Collected data entries
-- ==== Sys2Proof/Certificates/Slice0/Obligations.lean ====
section
/-! DEFINITION. The statements about the block. Those of sections A to U say, family by family, that a command or event completes and
with what state; the last section says what holds of the whole machine: the queue, replies, duplicates, queries, the stores and the
invariant. `Completes i c h pl s f` says that `exec` answers the next state that `f` gives and that the host's reply leaves, under
`Accepted`, which is about the state and the operands alone. -/

open Sys2Proof Sys2Proof.Machine

/-! ### System commands (0x01xx), worlds, parameters -/

/-- PING, GET_IDENTITY, GET_STATUS, GET_HEALTH and GET_TIME answer OK with the fields of their rows (R309). PING, an accepted
one being a condition of a trial (R361), marks the kinds on trial and nothing else; GET_TIME replaces the nonce (R93).
It rests on the choices of the model in log entries 40, 42 and 148. -/
def Obligations.SystemQueriesAnswer : Prop :=
  ∀ (h : Hdr) (pl : Bytes) (s : State),
    (Accepted cmdPing h pl s → Completes (.ping h pl) cmdPing h pl s fun u =>
      okWith (notePing u) (le 4 s.clk.cycle.toNat ++ le 2 s.clk.angle ++ le 1 s.clk.state.code ++ [0])) ∧
    (Accepted cmdGetIdentity h pl s → Completes (.getIdentity h pl) cmdGetIdentity h pl s fun u =>
      okWith u (le 8 serialNum ++ [0x45] ++ le 1 s.life.code ++ le 2 0 ++ (List.range 32).map Config.romId ++
        (List.range 5).flatMap fun k => le 4 (s.images.kinds.getD k {}).active.release)) ∧
    (Accepted cmdGetStatus h pl s → Completes (.getStatus h pl) cmdGetStatus h pl s fun u =>
      okWith u (le 1 s.power.state.code ++ le 1 s.life.code ++ le 1 (s.port h.port).world.code ++
        le 1 (bitsOf [s.time.valid, s.safety.faultN, confirmedNow s, !(s.port h.port).staging.isEmpty]) ++
        le 1 ((s.port h.port).outstanding.length + 1) ++ [0] ++ le 2 (s.port h.port).ntfQueue.length ++
        le 2 (s.port h.port).dropped ++ le 2 0)) ∧
    (Accepted cmdGetHealth h pl s → Completes (.getHealth h pl) cmdGetHealth h pl s fun u =>
      okWith { u with draws := u.draws + 1 }
        (continuityStatus s ++ le 2 s.legal.logbook.length ++ le 2 (recordSlotsUsed s) ++ le 2 (reserveUsed s) ++
          le 2 (s.reading 0x2000) ++ le 4 (s.reading 0x2001) ++ le 4 (s.reading 0x2002) ++ le 2 (s.reading 0x2003) ++ le 2 0)) ∧
    (Accepted cmdGetTime h pl s → Completes (.getTime h pl) cmdGetTime h pl s fun u =>
      let nonce := (List.range 16).map (Config.random s.draws)
      okWith { u with draws := u.draws + 1, time := { u.time with nonce := some nonce } }
        (le 8 s.time.now ++ le 1 (bit s.time.valid) ++ le 3 0 ++ le 4 (pattern 32 s.time.slew) ++ nonce))

/-- The life of a world on a port: OPEN_WORLD phase 0 gives a challenge of 16 free bytes that lasts 30 s, phase 1 with the right
answer in time to one that stands opens the world and uses that one up, any other answer is refused, CLOSE_WORLD closes it, 900 s without a packet close it, and 60 s
after the third refusal the lockout ends (R301, R302).
It rests on the choices of the model in log entries 4, 40, 123 and 173. -/
def Obligations.WorldsOpenAndClose : Prop :=
  ∀ (h : Hdr) (pl : Bytes) (s : State) (w : World), w ≠ .host →
    (Accepted cmdOpenWorld h pl s → fld pl 1 1 = w.code →
      ((s.port h.port).lockouts.getD w.code none = none ∨ s.dueOpt ((s.port h.port).lockouts.getD w.code none) = true) →
      keyFailure s (worldSlot w) [1, 2] 3 (.command h.port w.code) = none →
      let right (x : Challenge) : Bool := x.world == w && s.time.osc ≤ x.deadline && slice pl 4 16 ==
        (hmac (s.key (worldSlot w)).material (x.value ++ [byte w.code, byte h.port.code] ++ le 8 serialNum)).take 16
      (fld pl 0 1 = 0 → Completes (.openWorld h pl) cmdOpenWorld h pl s fun u =>
        let ch := (List.range 16).map (Config.random s.draws)
        okWith (({ u with draws := u.draws + 1 } : State).modPort h.port fun p =>
          { p with challenges := { world := w, value := ch, deadline := s.time.osc + 30000000 } ::
              p.challenges.filter fun x => s.time.osc ≤ x.deadline }) ch) ∧
      (∀ ch, fld pl 0 1 = 1 → (s.port h.port).challenges.find? right = some ch →
        Completes (.openWorld h pl) cmdOpenWorld h pl s fun u => ok (u.modPort h.port fun p =>
          { p with challenges := p.challenges.filter (· != ch), world := w, worldIdle := s.time.osc + 900000000,
                   refusals := setAt p.refusals w.code 0 })) ∧
      (fld pl 0 1 = 1 → (s.port h.port).challenges.find? right = none →
        Completes (.openWorld h pl) cmdOpenWorld h pl s fun u => refuseWorld (callOf cmdOpenWorld h) w (u.modPort h.port fun p =>
          { p with challenges := p.challenges.filter (·.world != w) }))) ∧
    (Accepted cmdCloseWorld h pl s → Completes (.closeWorld h pl) cmdCloseWorld h pl s fun u =>
      ok (u.modPort h.port fun p => { p with world := .host, worldIdle := 0 })) ∧
    (∀ p, (s.port p).world ≠ .host → (s.port p).worldIdle ≤ s.time.osc →
      exec (.worldIdleTimeout p) s = .next (s.modPort p fun q => { q with world := .host, worldIdle := 0 })) ∧
    (∀ p, s.dueOpt ((s.port p).lockouts.getD w.code none) = true →
      exec (.openWorldLockoutEnd p w) s = .next (s.modPort p fun q => { q with lockouts := setAt q.lockouts w.code none }))
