/-! ### modLink -/

@[simp] theorem State.modLink_life (s : State) (b : Nat) (f : BayLink → BayLink) : (s.modLink b f).life = s.life := rfl
@[simp] theorem State.modLink_clk (s : State) (b : Nat) (f : BayLink → BayLink) : (s.modLink b f).clk = s.clk := rfl
@[simp] theorem State.modLink_time (s : State) (b : Nat) (f : BayLink → BayLink) : (s.modLink b f).time = s.time := rfl
@[simp] theorem State.modLink_power (s : State) (b : Nat) (f : BayLink → BayLink) : (s.modLink b f).power = s.power := rfl
@[simp] theorem State.modLink_spi (s : State) (b : Nat) (f : BayLink → BayLink) : (s.modLink b f).spi = s.spi := rfl
@[simp] theorem State.modLink_uart (s : State) (b : Nat) (f : BayLink → BayLink) : (s.modLink b f).uart = s.uart := rfl
@[simp] theorem State.modLink_uartRate (s : State) (b : Nat) (f : BayLink → BayLink) : (s.modLink b f).uartRate = s.uartRate := rfl
@[simp] theorem State.modLink_params (s : State) (b : Nat) (f : BayLink → BayLink) : (s.modLink b f).params = s.params := rfl
@[simp] theorem State.modLink_commits (s : State) (b : Nat) (f : BayLink → BayLink) : (s.modLink b f).commits = s.commits := rfl
@[simp] theorem State.modLink_ctxs (s : State) (b : Nat) (f : BayLink → BayLink) : (s.modLink b f).ctxs = s.ctxs := rfl
@[simp] theorem State.modLink_queue (s : State) (b : Nat) (f : BayLink → BayLink) : (s.modLink b f).queue = s.queue := rfl
@[simp] theorem State.modLink_met (s : State) (b : Nat) (f : BayLink → BayLink) : (s.modLink b f).met = s.met := rfl
@[simp] theorem State.modLink_intervals (s : State) (b : Nat) (f : BayLink → BayLink) : (s.modLink b f).intervals = s.intervals := rfl
@[simp] theorem State.modLink_cals (s : State) (b : Nat) (f : BayLink → BayLink) : (s.modLink b f).cals = s.cals := rfl
@[simp] theorem State.modLink_legal (s : State) (b : Nat) (f : BayLink → BayLink) : (s.modLink b f).legal = s.legal := rfl
@[simp] theorem State.modLink_creds (s : State) (b : Nat) (f : BayLink → BayLink) : (s.modLink b f).creds = s.creds := rfl
@[simp] theorem State.modLink_budget (s : State) (b : Nat) (f : BayLink → BayLink) : (s.modLink b f).budget = s.budget := rfl
@[simp] theorem State.modLink_safety (s : State) (b : Nat) (f : BayLink → BayLink) : (s.modLink b f).safety = s.safety := rfl
@[simp] theorem State.modLink_cont (s : State) (b : Nat) (f : BayLink → BayLink) : (s.modLink b f).cont = s.cont := rfl
@[simp] theorem State.modLink_keys (s : State) (b : Nat) (f : BayLink → BayLink) : (s.modLink b f).keys = s.keys := rfl
@[simp] theorem State.modLink_images (s : State) (b : Nat) (f : BayLink → BayLink) : (s.modLink b f).images = s.images := rfl
@[simp] theorem State.modLink_recorder (s : State) (b : Nat) (f : BayLink → BayLink) : (s.modLink b f).recorder = s.recorder := rfl
@[simp] theorem State.modLink_perf (s : State) (b : Nat) (f : BayLink → BayLink) : (s.modLink b f).perf = s.perf := rfl
@[simp] theorem State.modLink_chans (s : State) (b : Nat) (f : BayLink → BayLink) : (s.modLink b f).chans = s.chans := rfl
@[simp] theorem State.modLink_groups (s : State) (b : Nat) (f : BayLink → BayLink) : (s.modLink b f).groups = s.groups := rfl
@[simp] theorem State.modLink_disp (s : State) (b : Nat) (f : BayLink → BayLink) : (s.modLink b f).disp = s.disp := rfl
@[simp] theorem State.modLink_readers (s : State) (b : Nat) (f : BayLink → BayLink) : (s.modLink b f).readers = s.readers := rfl
@[simp] theorem State.modLink_tag (s : State) (b : Nat) (f : BayLink → BayLink) : (s.modLink b f).tag = s.tag := rfl
@[simp] theorem State.modLink_mains (s : State) (b : Nat) (f : BayLink → BayLink) : (s.modLink b f).mains = s.mains := rfl
@[simp] theorem State.modLink_sitePeers (s : State) (b : Nat) (f : BayLink → BayLink) : (s.modLink b f).sitePeers = s.sitePeers := rfl
@[simp] theorem State.modLink_canOut (s : State) (b : Nat) (f : BayLink → BayLink) : (s.modLink b f).canOut = s.canOut := rfl
@[simp] theorem State.modLink_draws (s : State) (b : Nat) (f : BayLink → BayLink) : (s.modLink b f).draws = s.draws := rfl
@[simp] theorem State.modLink_pending (s : State) (b : Nat) (f : BayLink → BayLink) : (s.modLink b f).pending = s.pending := rfl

• What needs to be done
Please, from the entries above, set down exactly the lines from the one containing "u.time with nonce" through the one containing "(le 8 s.time.now", and only those.

• Result for this task
      okWith { u with draws := u.draws + 1, time := { u.time with nonce := some nonce } }
        (le 8 s.time.now ++ le 1 (bit s.time.valid) ++ le 3 0 ++ le 4 (pattern 32 s.time.slew) ++ nonce))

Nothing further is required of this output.